Думаю, что Степанида – русская или любая, международная – есть не только персонаж, но и адресат и вселенский потребитель Вашей книги. Представьте себе иные обстоятельства: Степанида служит не у писателя с мировым именем, а у любого, даже самого скромного «работника умственного труда». Естественно, такой тетеньке, как Степанида, всякий умственный труд и всякий быт, этим трудом продиктованный, этому труду подчиненный, – противен, непонятен, противопоказан, постыл. Зачем хозяин день за днем, упорно: сначала молится Богу, потом садится за рабочий стол и протирает штаны и гнет спину с утра до ночи? Зачем? Денег у него вволю, мог бы дома кутнуть или съездить куда-нибудь «на курорт». Ежевечерне хозяин слушает музыку – не может, видите ли, не послушав музыки, уснуть. Ну, добро бы, слушал рок, джаз, блюз или, куда ни шло, «Подмосковные вечера», а то скучища – Бах!
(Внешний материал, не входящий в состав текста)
-- ==== Sys2Proof/Machine/Dispatch.lean ====
section
/-! DEFINITION. exec: one arm per command, one direct call of its meaning. -/

namespace Sys2Proof.Machine
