/-- TSEND queues its bytes; they arrive in the receiver's ring as far as the credit goes, with event 51; TRECV tells
how many are unread and where, and consumes them; the credit returns to the sender; TCLOSE waits for the queue,
reports the oldest fault, and frees the entry (R314, R315, R316). -/
def Obligations.StreamData : Prop :=
  ∀ (c : CoreId) (ga gb rd : GReg) (e : BitVec 3),
    let n := c.toNat
    let g := fun (s1 : State) (r : GReg) => (gpr (getCore s1 n) r.toNat).toNat
    let at_ := fun s1 : State => getStream (getCore s1 n) e.toNat
    let set := fun (s2 : State) (t : Stream) => modCore s2 n fun x => setStream x e.toNat t
    EffectLaw (.tsend c ga gb e) c 4 [ga.toNat, gb.toNat] (fun s1 t =>
      g s1 gb % 32 = 0 ∧ 32 ≤ g s1 gb ∧ g s1 gb ≤ 65536 ∧ g s1 ga % 32 = 0 ∧
        lsSide (n / 16) (g s1 ga) (g s1 gb) = true ∧ (at_ s1).kind = .send ∧
        (at_ s1).queue.length < 8 ∧ (getCore s1 n).buf = [] ∧
        ∃ s2 bs lost, readRange s1 (coreReq s1 n) (g s1 ga) (g s1 gb) 8 = (s2, bs, lost, none) ∧
          t = set s2 { at_ s1 with
            queue := if (at_ s1).closed = true then [] else (at_ s1).queue ++ [bs]
            faults := if lost = [] then (at_ s1).faults else (at_ s1).faults ++ [4] }) ∧
    TrapLaw (.tsend c ga gb e) c 4 [ga.toNat, gb.toNat] true
      (fun s1 => g s1 gb % 32 = 0 ∧ 32 ≤ g s1 gb ∧ g s1 gb ≤ 65536 ∧ g s1 ga % 32 = 0 ∧
        lsSide (n / 16) (g s1 ga) (g s1 gb) = true ∧ (at_ s1).kind ≠ .send) (fun _ => ⟨8, 5, e.toNat⟩) ∧
    TrapLaw (.tsend c ga gb e) c 4 [ga.toNat, gb.toNat] true
      (fun s1 => g s1 gb % 32 ≠ 0 ∨ g s1 gb < 32 ∨ 65536 < g s1 gb) (fun s1 => ⟨4, 0, g s1 gb⟩) ∧
    (∀ (s : State) (r : Stream) (bs : List (Byte × Bool)) (rest : List (List (Byte × Bool))),
      let o := at_ s
      let m := min bs.length o.credit
      o.kind = .send → o.queue = bs :: rest → receiverOf s n e.toNat = some r → 0 < m →
      (∀ x ∈ o.engines, x.2 ∉ (getSeam s x.1).retraining) → (getCl s (r.base / 0x800000)).power = .on →
      (getCl s (o.peer / 16)).power = .on → o.peer ≠ n →
      ∃ t, Does (.streamDataArrival c e) s (signalEvent t o.peer 51) ∧
        t.mem = (ringPut s r.base r.size r.wptr (bs.take m)).mem ∧
        (getStream (getCore t o.peer) o.pstream).wptr = (r.wptr + m) % r.size ∧
        (getStream (getCore t o.peer) o.pstream).unread = r.unread + m ∧ (at_ t).credit = o.credit - m ∧
        (at_ t).queue = (if m < bs.length then bs.drop m :: rest else rest)) ∧
    CommitLaw (.trecvQuery c rd e) c 4 [rd.toNat] true (fun s1 => (at_ s1).kind = .recv) (fun s1 =>
      modCore s1 n fun x => { setGpr x rd.toNat (BitVec.ofNat 64 ((at_ s1).unread + (at_ s1).rptr * 2 ^ 32)) with
        pref := [], prefOrder := [] }) ∧
    CommitLaw (.trecvConsume c gb e) c 4 [gb.toNat] true
      (fun s1 => (at_ s1).kind = .recv ∧ g s1 gb % 32 = 0 ∧ g s1 gb ≤ (at_ s1).unread)
      (fun s1 => set s1 { at_ s1 with
        rptr := ((at_ s1).rptr + g s1 gb) % (at_ s1).size, unread := (at_ s1).unread - g s1 gb }) ∧
    TrapLaw (.trecvConsume c gb e) c 4 [gb.toNat] true
      (fun s1 => (at_ s1).kind = .recv ∧ (g s1 gb % 32 ≠ 0 ∨ (at_ s1).unread < g s1 gb)) (fun s1 => ⟨4, 0, g s1 gb⟩) ∧
    (∀ s r, (at_ s).kind = .send → receiverOf s n e.toNat = some r → ∃ t, Does (.streamCredit c e) s t ∧
      at_ t = { at_ s with credit := r.size - r.unread } ∧ SameMemory s t) ∧
    CommitLaw (.tcloseSync c e) c 4 [] true
      (fun s1 => (at_ s1).kind = .free ∨ ((at_ s1).queue = [] ∧ (at_ s1).faults = [])) (fun s1 => s1) ∧
    CommitLaw (.tcloseClose c e) c 4 [] true
      (fun s1 => (at_ s1).kind = .free ∨ ((at_ s1).queue = [] ∧ (at_ s1).faults = []))
      (fun s1 => if (at_ s1).kind = .free then s1 else set s1 Stream.idle) ∧
    CommitLaw (.tcloseSync c e) c 4 [] true
      (fun s1 => (at_ s1).kind ≠ .send ∧ (at_ s1).kind ≠ .free ∧ (at_ s1).faults = []) (fun s1 => s1) ∧
    (∀ s s1 f r, Issues s n ⟨4, [], true⟩ s1 → (at_ s1).kind ≠ .free → ((at_ s1).kind = .send → (at_ s1).queue = []) →
      (at_ s1).faults = f :: r →
      let t := takeTrap (set s1 { at_ s1 with faults := [] }) n ⟨8, f, e.toNat⟩ (getCore s n).pc true (!r.isEmpty)
      Does (.tcloseClose c e) s t ∧ Does (.tcloseSync c e) s t)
«Для лакеев нет гениев» – поговорка, требующая поправки. Дело тут не в титуле: гений. Гений или не гений, талант большой или малый, а для «стоокого глупца» любая одухотворенность презренна, смешна и скучна. У него, у благоразумного глупца, другие потребности.
(И вся эта критика, весь этот пафос ложны. Во-первых, в литературе на гения можно смотреть глазами лакея, и это будет нормальный литературный прием. Во-вторых, упомянутая Степанида – конечно, комический образ – не просто лакей, а агент КГБ, выполняющий особое задание, и письма ее зашифрованы. В-третьих, опять-таки служит она, вымышленная, у вымышленного Сим Симыча Карнавалова, а тот слушает Баха исключительно по вымыслу автора. А слушал ли Баха Александр Исаевич Солженицын, я не знаю. Я знаю, что слушал койотов. – В.В.)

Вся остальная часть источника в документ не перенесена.